Prud'hon S, Kubis N
Université Paris Diderot, Sorbonne Paris Cité, 75475 Paris, France; Service de physiologie clinique, hôpital Lariboisière, AP-HP, 75475 Paris, France.
Université Paris Diderot, Sorbonne Paris Cité, 75475 Paris, France; Service de physiologie clinique, hôpital Lariboisière, AP-HP, 75475 Paris, France; CART, Inserm U965, 75475 Paris, France.
Rev Med Interne. 2019 Jan;40(1):28-37. doi: 10.1016/j.revmed.2018.03.011. Epub 2018 Mar 31.

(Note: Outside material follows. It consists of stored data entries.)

-- ==== Sys2Proof/Machine/Ports.lean ====
section
/-! DEFINITION. The drive ports: links, controller initialisation, drive admin, and the commands of the DRV desk (chapter 13). -/
namespace Sys2Proof.Machine

/-! ## Links (R609–R620) -/

/-- R617: a training attempt, every 100 ms while the slot is ON. -/
def execDriveTrainingAttempt (slot : Nat) (s : State) : Out :=
  .next (
    let p := s.port slot
    if slot < 24 && slotOn s slot && (p.st = .training || p.st = .recovery) && p.pulse.isNone && due p.trainAt s.clk.now then
      onPort slot (fun p => { p with trainAt := p.trainAt + 100 * ms }) s
    else s)

/-- The port sets the Max Payload Size to the lesser of 512 bytes and the drive's capability, enables 10-bit tags where the drive supports
them, and leaves ASPM, ATS, ACS and peer-to-peer disabled (R612); BAR0, memory space and bus mastering are given with it (R621 step 2). -/
def configPort (slot mps : Nat) (tag10 : Bool) (s : State) : State :=
  send { kind := .driveConfig, a := slot, b := min 512 mps, ws := [flag 0 tag10 ||| flag 1 false] }
    (onPort slot (fun p => { p with mps := min 512 mps, tag10 := tag10, aspm := false }) s)

/-- R609–R614, R621: a link comes up: steps 1 and 2 of the initialisation, and the start of step 3. `classOk` is step 1's class
code, `capTo` the drive's CAP.TO in ns, `mqes` its CAP.MQES, `mps` the Max Payload Size that it supports, in bytes. -/
def execDriveLinkUp (slot speed width : Nat) (flit classOk : Bool) (capTo mqes mps : Nat) (tag10 : Bool) (s : State) : Out :=
  .next (
    let p := s.port slot
    if !(slot < 24 && slotOn s slot && (p.st = .training || p.st = .recovery) && p.pulse.isNone) then s
    else if speed < 3 || p.maxSpeed < speed || width = 0 || 2 < width || (speed = 6 && !flit) then s
    else
      let s := raise 576 (fld 4 0 slot) (onPort slot (fun p => { p with speed := speed, width := width, flit := flit, linked := true, downAt := none, capTo := capTo, mqes := mqes }) s)
      let s := doIf (speed < p.minSpeed || width = 1) (raise 578 (fld 4 0 slot)) s
      let s := configPort slot mps tag10 s
      if classOk then beginInit slot s else initFail slot (onPort slot (fun p => { p with st := .init }) s))

/-- A port's data link goes down (R618). -/
def driveDown (slot : Nat) (s : State) : State :=
  let p := s.port slot
  if slot < 24 && (p.st = .init || p.st = .ready || p.st = .unusable) then
    driveLaneFault slot (raise 577 (fld 4 0 slot) (count1 (4608 + slot) (linkGone slot .recovery s)))
  else s

/-- R618: the data link goes down. DEDUCED (log 92, unsafe). -/
def execDriveLinkDown (slot : Nat) (s : State) : Out := .next (driveDown slot s)

/-- R619: a member's port has been without link for DOWNMAX. -/
def execDownmaxExpiry (slot : Nat) (s : State) : Out :=
  .next (match (s.port slot).downAt with
    | none => s
    | some t => if due (t + (s.port slot).downmax * 100 * ms) s.clk.now then ejectSlot slot 1 s else s)

/-- R615: the correctable errors of a second; beyond CERRMAX the link is directed into Recovery. -/
def execDriveLinkRetrain (slot errors : Nat) (s : State) : Out :=
  .next (
    let p := s.port slot
    if 24 ≤ slot || p.speed = 0 then s
    else
      let s := count (4632 + slot) errors (onPort slot (fun p => { p with cerr := errors }) s)
      if p.cerrmax < errors then raise 579 (fld 4 0 slot) (count1 (4656 + slot) (send { kind := .linkRetrain, a := slot } s)) else s)

/-! ## Initialisation (R621–R623) -/

/-- R621 step 3: a CSTS.RDY wait reaches its bound. -/
def execCstsWaitTimeout (slot : Nat) (s : State) : Out :=
  .next (match (s.port slot).wantAt with
    | some t => if (s.port slot).st = .init && due t s.clk.now then initFail slot s else s
    | none => s)

/-- R621 steps 3 and 4: CSTS.RDY reaches the awaited value: CC.EN is set, or Kumel identifies the drive, once it runs. -/
def execDriveCstsReady (slot : Nat) (s : State) : Out :=
  .next (
    let p := s.port slot
    if p.st != .init || p.wantAt.isNone then s
    else if !p.want then onPort slot (fun p => { p with want := true, wantAt := some (s.clk.now + min p.capTo (60 * sec)) }) s
    else identifyDrive slot (onPort slot (fun p => { p with wantAt := none, step := 4 }) s))

/-- The first requirement of Table 13.2 that a drive fails, before its queues are allocated; 0 where it meets all. DEDUCED (log 90, unsafe). -/
def requirement (s : State) (mqes : Nat) (d : DriveInfo) : Nat :=
  if !d.nvme14 then 1
  else if !d.nsid1 then 2
  else if d.blocks * 4096 < 64 * GiB || 262144 * GiB < d.blocks * 4096 then 3
  else if d.fmt.isNone then 4
  else if mqes < 255 then 5
  else if d.mdtsKib ≠ 0 && d.mdtsKib < 64 then 6
  else if pairedShelf s && !d.dual then 7
  else 0

/-- The drive fails a requirement: UNUSABLE (R623). -/
def failReq (k code : Nat) (s : State) : State :=
  raise 582 (fld 4 0 k ||| fld 11 8 code) (onPort k (fun p => { p with st := .unusable, step := 0, reqfail := code }) s)

/-- R621, R639, R640: a drive admin command completes. DESIGN CHOICE (log 239, safe). -/
def adminDone (slot : Nat) (d : AdminDone) (s : State) : State :=
  let p := s.port slot
  let kind := match d with | .identify _ => 1 | .setFeatures _ => 2 | .queuesCreated _ => 3 | .idRecord _ => 4 | .format _ => 5 | .log _ _ => 6
  match p.admin.find? fun a => a.kind = kind with
  | none => s
  | some a =>
    let s := onPort slot (fun p => { p with admin := p.admin.erase a }) s
    match d with
    | .identify i =>
      let s := onPort slot (fun p => { p with info := some i }) s
      match requirement s p.mqes i with
      | 0 =>
        let s := doIf i.vwcPresent (send { kind := .driveAdmin, a := slot, b := 7 }) s
        let s := doIf (i.vwcPresent && !i.vwcOff) (raise 582 (fld 4 0 slot ||| fld 11 8 8)) s
        adminTo slot 2 0 0 [word p.useQ] (onPort slot (fun p => { p with step := 5, reqfail := if i.vwcPresent && !i.vwcOff then 8 else 0 }) s)
      | c => failReq slot c s
    | .setFeatures n =>
      if n < 8 then failReq slot 5 s
      else adminTo slot 3 0 0 [word (min p.useQ n)] (onPort slot (fun p => { p with step := 6, built := min p.useQ n, depth := min 1024 (p.mqes + 1) }) s)
    | .queuesCreated ok =>
      if !ok then initFail slot (onPort slot (fun p => { p with built := 0, depth := 0 }) s)
      else
        let s := raise 580 (fld 4 0 slot) (count1 4800 (onPort slot (fun p => { p with st := .ready, step := 7, fails := 0 }) s))
        placeReady slot (adminTo slot 4 0 0 [] s)
    | .idRecord r =>
      let s := onPort slot (fun p => { p with id := r }) s
      if inCharge s then classifyDrive slot s else s
    | .format ok =>
      let s := finish (fun r => r.op = 0x0905 && r.key = slot) 586 (if ok then stOk else stHwFault) (fld 4 0 slot ||| fld 11 8 (if ok then 0 else 1)) s
      beginInit slot (onPort slot (fun p => { p with fmtDo := none, id := if ok then none else p.id }) s)
    | .log st ws => if st = 0 then post a.door a.tag false stOk ws s else post a.door a.tag false stHwFault [fld 15 0 st] s

/-- R621: a drive admin command completes and initialisation or admin work proceeds. -/
def execDriveAdminCompletion (slot : Nat) (d : AdminDone) (s : State) : Out := .next (if 24 ≤ slot then s else adminDone slot d s)

/-- R633: a drive admin command exceeds its timeout and is aborted; the queue engine's own creation of queues then fails. DESIGN CHOICE (log 89, unsafe). -/
def execDriveAdminTimeout (slot : Nat) (s : State) : Out :=
  .next (match (s.port slot).admin.find? fun a => due a.due s.clk.now with
    | none => s
    | some a =>
      let s := raise 583 (fld 4 0 slot) (count1 4802 (send { kind := .driveAdmin, a := slot, b := 8, c := a.kind } (onPort slot (fun p => { p with admin := p.admin.erase a }) s)))
      match a.kind with
      | 3 => initFail slot s
      | 5 => finish (fun r => r.op = 0x0905 && r.key = slot) 586 stHwFault (fld 4 0 slot ||| fld 11 8 1) s
      | 6 => post a.door a.tag false stHwFault [0] s
      | _ => s)

/-- R632: 10 ms into a drive reset SLPERST_N is released, but not before 100 ms after power good (R84). -/
def execDriveResetRelease (slot : Nat) (s : State) : Out :=
  .next (match (s.port slot).pulse with
    | none => s
    | some t => if due t s.clk.now && due (s.slot slot).rstDue s.clk.aon && slotOn s slot then portReleased slot (setReset slot true s) else s)

/-! ## Commands (R635–R640) -/

/-- DRV.SET_PORT (R636, Table 13.6). -/
def deskDrvSetPort (p : Packet) (s : State) : Desk :=
  let mx := bits 2 0 (p.w 3)
  let mn := bits 5 3 (p.w 3)
  let q := bits 12 6 (p.w 3)
  let o := bits 29 13 (p.w 3)
  let a := bits 9 0 (p.w 4)
  let d := bits 16 10 (p.w 4)
  let c := bits 31 17 (p.w 4)
  guardParam (clean (mask 23 0) (p.w 2) && clean (mask 29 0) (p.w 3) && p.w 2 != 0 && decide (3 ≤ mx) && decide (mx ≤ 6) && decide (3 ≤ mn) && decide (mn ≤ mx)
      && decide (8 ≤ q) && decide (q ≤ 64) && decide (1 ≤ o) && decide (o ≤ 65536) && decide (1 ≤ a) && decide (a ≤ 600) && decide (1 ≤ d) && decide (d ≤ 100) && decide (1 ≤ c)) s fun s =>
    okay (forAll (setBits 24 (p.w 2).toNat) (fun k s => placeReady k (onPort k (fun x =>
      { x with maxSpeed := mx, minSpeed := mn, queues := q, outmax := o, adminto := a, downmax := d, cerrmax := c }) s)) s)

/-- DRV.SET_PORT (R636). -/
def execDrvSetPort (p : Packet) (s : State) : Out := letter 0x0901 3 p s (deskDrvSetPort p)

/-- The code of a port state (Table 13.1). -/
def PortSt.code : PortSt → Nat
  | .off => 0 | .training => 1 | .init => 2 | .ready => 3 | .unusable => 4 | .failed => 5 | .recovery => 6

/-- Commands outstanding on a slot's drive. -/
def placedAt (s : State) (slot : Nat) : Nat := tabCount s.drv.cmds fun _ d => d.slot = slot && d.tag.isSome && d.answer.isNone

/-- DRV.GET_PORT (Table 13.7). -/
def deskDrvGetPort (p : Packet) (s : State) : Desk :=
  let k := bits 4 0 (p.w 2)
  guardParam (clean (mask 4 0) (p.w 2) && decide (k < 24)) s fun s =>
    let x := s.port k
    let b := if x.st = .ready then x.built else 0
    answer [fld 2 0 x.st.code ||| fld 5 3 x.speed ||| fld 7 6 x.width ||| flag 8 x.flit ||| fld 12 9 x.reqfail, fld 6 0 b ||| fld 17 7 (if x.st = .ready then x.depth else 0),
      fld 16 0 (placedAt s k), word x.cerr] s

/-- DRV.GET_PORT (Table 13.7). -/
def execDrvGetPort (p : Packet) (s : State) : Out := letter 0x0902 1 p s (deskDrvGetPort p)

/-- DRV.GET_DRIVE (R637, Table 13.8). -/
def deskDrvGetDrive (p : Packet) (s : State) : Desk :=
  let k := bits 4 0 (p.w 2)
  guardParam (clean (mask 4 0) (p.w 2) && decide (k < 24)) s fun s =>
    let x := s.port k
    match (if x.st = .ready || x.st = .unusable then x.info else none) with
    | none => deny stNotFound s
    | some d => answer ([fld 15 0 d.vid ||| fld 16 16 (d.fmt.getD 0) ||| flag 17 d.dual ||| flag 18 (d.vwcPresent && !d.vwcOff)] ++ words2 d.blocks
        ++ (List.range 2).map (wordAt d.fr) ++ (List.range 3).map (wordAt d.sn)) s

/-- DRV.GET_DRIVE (R637). -/
def execDrvGetDrive (p : Packet) (s : State) : Out := letter 0x0903 1 p s (deskDrvGetDrive p)

/-- DRV.RESET_DRIVE (R638). -/
def deskDrvResetDrive (p : Packet) (s : State) : Desk :=
  let k := bits 4 0 (p.w 2)
  let held := match memberAt s k with | some (i, m) => (match s.vset i with | some v => !(v.mem m).st.out | none => false) | none => false
  guardParam (clean (mask 4 0 ||| mask 8 8) (p.w 2) && decide (k < 24)) s fun s =>
  check (!held || bit 8 (p.w 2)) stConflict s fun s =>
  check (slotOn s k) stNotFound s fun s =>
    let s := if held then (match memberAt s k with | some (i, m) => loseMember i m 5 s | none => s) else s
    okay (raise 585 (fld 4 0 k) (pulseReset k (onPort k (fun x => { x with fails := 0 }) s)))

/-- DRV.RESET_DRIVE (R638). -/
def execDrvResetDrive (p : Packet) (s : State) : Out := letter 0x0904 1 p s (deskDrvResetDrive p)

/-- DRV.FORMAT_DRIVE (R639). -/
def deskDrvFormatDrive (p : Packet) (s : State) : Desk :=
  let k := bits 4 0 (p.w 2)
  let x := s.port k
  guardParam (clean (mask 4 0 ||| mask 10 8) (p.w 2) && decide (k < 24) && decide (bits 10 9 (p.w 2) ≤ 1)) s fun s =>
  check ((memberAt s k).isNone && !tabHas s.vol.spares k) stConflict s fun s =>
  check (x.st = .ready || (x.st = .unusable && decide (4 ≤ x.reqfail))) stNotFound s fun s =>
    (stAccepted, [], accept p 0x0905 k 0 (adminTo k 5 p.door p.tag [p.w 2] (onPort k (fun x => { x with fmtDo := some (bits 8 8 (p.w 2)) }) s)))

/-- DRV.FORMAT_DRIVE (R639). -/
def execDrvFormatDrive (p : Packet) (s : State) : Out := letter 0x0905 1 p s (deskDrvFormatDrive p)

/-- DRV.READ_LOG (R640). DESIGN CHOICE (log 93, unsafe). -/
def deskDrvReadLog (p : Packet) (s : State) : Desk :=
  let k := bits 4 0 (p.w 2)
  let n := bits 10 0 (p.w 4)
  guardParam (clean (mask 4 0 ||| mask 15 8) (p.w 2) && clean (mask 10 0) (p.w 4) && decide (k < 24) && decide (1 ≤ n) && decide (n ≤ 1024)) s fun s =>
  check ((s.port k).st = .ready || (s.port k).st = .unusable) stNotFound s fun s =>
    (stWithheld, [], adminTo k 6 p.door p.tag [p.w 2, p.w 3, p.w 4] s)

/-- DRV.READ_LOG (R640). -/
def execDrvReadLog (p : Packet) (s : State) : Out := letter 0x0906 3 p s (deskDrvReadLog p)

end Sys2Proof.Machine
end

Idiopathic peripheral facial palsy, also named Bell's palsy, is the most common cause of peripheral facial palsy in adults. Although it is considered as a benign condition, its social and psychological impact can be dramatic, especially in the case of incomplete recovery. The main pathophysiological hypothesis is the reactivation of HSV 1 virus in the geniculate ganglia, leading to nerve edema and its compression through the petrosal bone. Patients experience an acute (less than 24 hours) motor deficit involving ipsilateral muscles of the upper and lower face and reaching its peak within the first three days. Frequently, symptoms are preceded or accompanied by retro-auricular pain and/or ipsilateral face numbness. Diagnosis is usually clinical but one should look for negative signs to eliminate central facial palsy or peripheral facial palsy secondary to infectious, neoplastic or autoimmune diseases. About 75% of the patients will experience spontaneous full recovery, this rate can be improved with oral corticotherapy when introduced within the first 72 hours. To date, no benefit has been demonstrated by adding an antiviral treatment. Hemifacial spasms (involuntary muscles contractions of the hemiface) or syncinesia (involuntary muscles contractions elicited by voluntary ones, due to aberrant reinnervation) may complicate the disease's course. Electroneuromyography can be useful at different stages: it can first reveal the early conduction bloc, then estimate the axonal loss, then bring evidence of the reinnervation process and, lastly, help for the diagnosis of complications.
特发性周围性面神经麻痹,也称为贝尔麻痹,是成人周围性面神经麻痹最常见的病因。尽管它被认为是一种良性疾病,但其对社会和心理的影响可能很大,尤其是在恢复不完全的情况下。主要的病理生理假说是膝状神经节中单纯疱疹病毒1型的重新激活,导致神经水肿并通过颞骨受压。患者会出现急性(少于24小时)运动功能障碍,累及同侧上下面部肌肉,并在头三天内达到高峰。通常,症状出现之前或同时伴有耳后疼痛和/或同侧面部麻木。诊断通常基于临床,但应寻找阴性体征以排除中枢性面神经麻痹或继发于感染、肿瘤或自身免疫性疾病的周围性面神经麻痹。约75%的患者会自发完全恢复,在最初72小时内开始口服皮质类固醇治疗可提高这一恢复率。迄今为止,添加抗病毒治疗尚未显示出益处。半面痉挛(半侧面部肌肉不自主收缩)或联带运动(由于异常再支配,由随意运动引起的不自主肌肉收缩)可能使病程复杂化。肌电图在不同阶段可能有用:它首先可揭示早期传导阻滞,然后评估轴突损失,接着证明再支配过程,最后有助于并发症的诊断。